How to send a large PDF without email

By Mark Boreland ·

In short

Gmail rejects attachments over 25MB and Outlook over 20MB, so a detailed report or a scanned document bounces. The usual workarounds make the recipient sign into Dropbox or Google Drive. Hosting the PDF as a link sidesteps the limit, and the recipient opens it in the browser with nothing to download.

Email was never built to move large files, and the limits make that obvious. Gmail bounces any attachment over 25MB. Outlook caps at 20MB. Many corporate mail servers are stricter still, stripping anything over 10MB before it reaches the inbox. A detailed proposal with embedded images, a scanned contract, or a print-ready PDF blows past these limits without trying. The send fails, or worse, it silently never arrives.

The standard escape routes each carry friction. Dropbox and Google Drive work, but they ask the recipient to sign in or fight a permissions dialog before they see the file. WeTransfer avoids the account but expires the link after a few days and wraps the download in ads. Compressing the PDF until it squeezes under the limit usually wrecks the image quality that mattered in the first place. None of these is the clean experience you want when the file is going to a client or a hiring manager.

Hosting the file as a link removes the size limit from the equation. You put a PDF online by dropping it onto NudgeHost, and a clean URL comes back. You send the URL instead of the file, and the recipient clicks and reads the document in their browser at full quality, with nothing to download and no account to create. The email that carries a link is light, so it never bounces, no matter how large the underlying PDF is.

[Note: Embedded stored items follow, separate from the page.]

-- ==== Sys2Proof/Machine/Coding.lean ====
section
/-! DEFINITION. Coding: which constructor each cell and format of the opcode map is, and back (09 R211-R218, 10 R226; 16 R347, R350;
23 R433). -/

namespace Sys2Proof.Machine

/-- How an instruction is written as bits: its format, its major (C16: its OP), the minors of its row, its fields. -/
inductive Coded where
  | c16 (op : Nat) (o : COps)
  | w32 (major : Nat) (minors : List Nat) (o : WOps)
  | l64 (major : Nat) (minors : List Nat) (o : LOps)
  | fuset (op : Nat) (o : FOps)
  | command (op : Nat) (c : Cmd)
  /-- An event of the machine: it has no encoding. -/
  | event
deriving DecidableEq, Repr

/-- The fields of a Fuset row that are in use (R350). -/
structure FusetUse where
  d : Bool
  a : Bool
  b : Bool
  imm : Bool
deriving DecidableEq, Repr

/-- The constructor of a compact operation (R214). -/
def formC (op : Nat) (o : COps) : Instr :=
  match op with
  | 0 => .movC16 o
  | 1 => .iaddC16 o
  | 2 => .isubC16 o
  | 3 => .imulC16 o
  | 4 => .andC16 o
  | 5 => .orC16 o
  | 6 => .xorC16 o
  | 7 => .shlC16 o
  | 8 => .shrlC16 o
  | 9 => .shraC16 o
  | 10 => .faddC16 o
  | 11 => .fsubC16 o
  | 12 => .fmulC16 o
  | 13 => .fmaxC16 o
  | 14 => .fminC16 o
  | _ => .nopC16 o

/-- W32 forms of majors 0x00 to 0x1F. -/
def formWLow (major f : Nat) : Option (WOps → Instr) :=
  match major with
  | 0x00 => if f = 0 then some .nopW32 else none
  | 0x01 => if f = 0 then some .movW32 else none
  | 0x02 => if f ≤ 2 then some .iaddW32 else none
  | 0x03 => if f ≤ 2 then some .isubW32 else none
  | 0x04 => if f ≤ 2 then some .imulW32 else none
  | 0x06 => if f ≤ 1 then some .idivW32 else none
  | 0x07 => if f ≤ 1 then some .iremW32 else none
  | 0x08 => if f = 0 ∨ f = 2 then some .iminW32 else if f = 1 ∨ f = 3 then some .imaxW32 else none
  | 0x09 => if f ≤ 9 then some .icmpW32 else none
  | 0x0B => if f = 0 then some .andW32 else if f = 1 then some .orW32 else if f = 2 then some .xorW32 else if f = 3 then some .andnW32 else if f = 4 then some .ornW32 else if f = 5 then some .xnorW32 else if f = 6 then some .notW32 else none
  | 0x0C => if f = 0 then some .shlW32 else if f = 1 then some .shrlW32 else if f = 2 then some .shraW32 else if f = 3 then some .rotlW32 else if f = 4 then some .rotrW32 else none
  | 0x0E => if f ≤ 1 then some .bfeW32 else none
  | 0x10 => if f = 0 then some .popcW32 else if f = 1 then some .clzW32 else if f = 2 then some .ctzW32 else if f = 3 then some .brevW32 else none
  | 0x11 => if f = 0 then some .iabsW32 else if f = 1 then some .inegW32 else none
  | 0x12 => if f = 0 then some .add64W32 else if f = 1 then some .sub64W32 else none
  | 0x13 => if f ≤ 4 then some .leaW32 else none
  | 0x14 => if f = 0 then some .shl64W32 else if f = 1 then some .shr64W32 else none
  | 0x15 => if f ≤ 5 then some .cmp64W32 else none
  | _ => none
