/-- Bytes stored at a place, with what a store of them entails: residency, sealing, shadows, the ordering detector (03 R81, R102;
25 R472, R473, R479). -/
def writePhys (s : State) (w : Writer) (p : Phys) (bs : List Byte) : State :=
  match p with
  | .cap pa =>
    let s0 := clearSeals (touch s p true) false (holdsTile s w.b) pa bs.length
    let s1 := { s0 with poison := healBytes s0.poison (fun a => pa ≤ a && a < pa + bs.length && viewIsMemory s w.b) }
    let s2 := writeCap s1 w.b pa bs
    match w.b with
    | some b => if w.counted then detWrite s2 b w.t (pa / 128) pa else s2
    | none => s2
  | .sys pa =>
    let s1 := markUnreplayable (clearSeals (touch s p true) true (fun _ => true) pa bs.length) w.b
    let s2 := { s1 with host := writeBytes s1.host pa bs }
    match w.b with
    | some b => if w.counted then detWrite s2 b w.t (2 ^ 64 + pa / 128) pa else s2
    | none => s2
  | .spad a => putSpad s a bs
  | .chip a =>
    let s1 := markUnreplayable s w.b
    { s1 with chip := writeBytes s1.chip a bs }
  | .tlmap _ _ => s
  | .sbmap _ _ => s

/-! ## Work that errors start (25 R470) -/

/-- Work that an error starts joins what is due. -/
def addDue (s : State) (d : Due) : State := { s with due := s.due ++ [d] }

/-- The launch of a block runs: what its units consume of poison is answered by a rerun. What a killed context's engines have accepted is
completed as it is (24 R449, 25 R470). -/
def rerunnable (s : State) (b : Nat) : Bool :=
  match launchOf s b with
  | none => false
  | some l => l.st = .placed

/-- What is pinned to a block consumes poison: the block is rerun (25 R470). -/
def consumePoison (s : State) (b : Nat) : State := if rerunnable s b then addDue s (.rerun b false) else s

/-! ## Fault records -/

/-- The record a miss on a page joins, if one stands (24 R456). -/
def recordFor (s : State) (x page : Nat) : Option FaultRec := s.faults.find? (fun r => r.ctx = x && r.page = page)

/-- A miss makes or joins a fault record for the kinds of access wanted; with 256 outstanding it makes none and waits (24 R456). In host-assisted mode a new record
sends FAULTREQ (24 R457). -/
def joinRecord (s : State) (x page level cls kinds : Nat) : State :=
  match recordFor s x page with
  | some r =>
    { s with faults := s.faults.map (fun q => if q.num = r.num then { q with kinds := q.kinds ||| kinds } else q) }
  | none =>
    if 256 ≤ s.faults.length then s
    else
      let r : FaultRec := { num := s.nextFault, ctx := x, page := page, level := level, cls := cls, kinds := kinds,
                            host := s.chan.duty.getLsbD 0 }
      let s1 := { s with faults := s.faults ++ [r], nextFault := (s.nextFault + 1) % 2 ^ 32 }
      if r.host then
        emit (event evFaultReq x cls 0 (page * 65536 + r.kinds * 16 + level) r.num) s1
      else s1

end Sys2Proof.Machine
end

The numbers are generous. The free plan handles files up to 25MB, which covers most reports and scanned documents. When you genuinely need more, the paid tier raises the ceiling to 250MB on Pro, enough for a high-resolution print file or a long scanned dossier. There are no visitor caps, so a link opened by a whole hiring committee keeps working rather than cutting off.

That no-cap detail matters more than it sounds. Some hosts limit how much bandwidth and visitor caps a link can use and stop serving once a file gets popular, which is the opposite of what you want when a document is doing its job. NudgeHost keeps the link live because the file is served through a fast network rather than a single machine.

If your PDF is needlessly large, the cause is usually uncompressed images inside it, and a round of how file compression works before uploading can halve the size with no visible loss. That is optional, though. The point of the link is that you do not have to shrink a file just to send it. When the recipient opens the link, they read it through an in-browser view, the same way they would view a PDF in your browser any document, so there is no reader app to install.

Sometimes a large PDF travels with companions, a cover letter, an appendix, a spreadsheet of figures. Rather than sending three links, zip them together and you share a ZIP file as a single archive the recipient browses from one URL. It keeps a related set of documents under one link instead of scattered across an email thread.

Hosting also gives you control after sending, which an attachment never does. You can set the link to expire once a deal closes, or add a password for a sensitive document. The full walkthrough for the specific case of a big file lives in the guide to send a large PDF without email, including how expiry and password gating work. The short version is that the link is the file's address, not the file itself, so you decide how long that address stays live.

Drop the file, copy the URL, and paste it into your email. The recipient gets the document at full quality in their browser, you get a record of when they opened it, and your message lands in the inbox instead of bouncing off a size limit.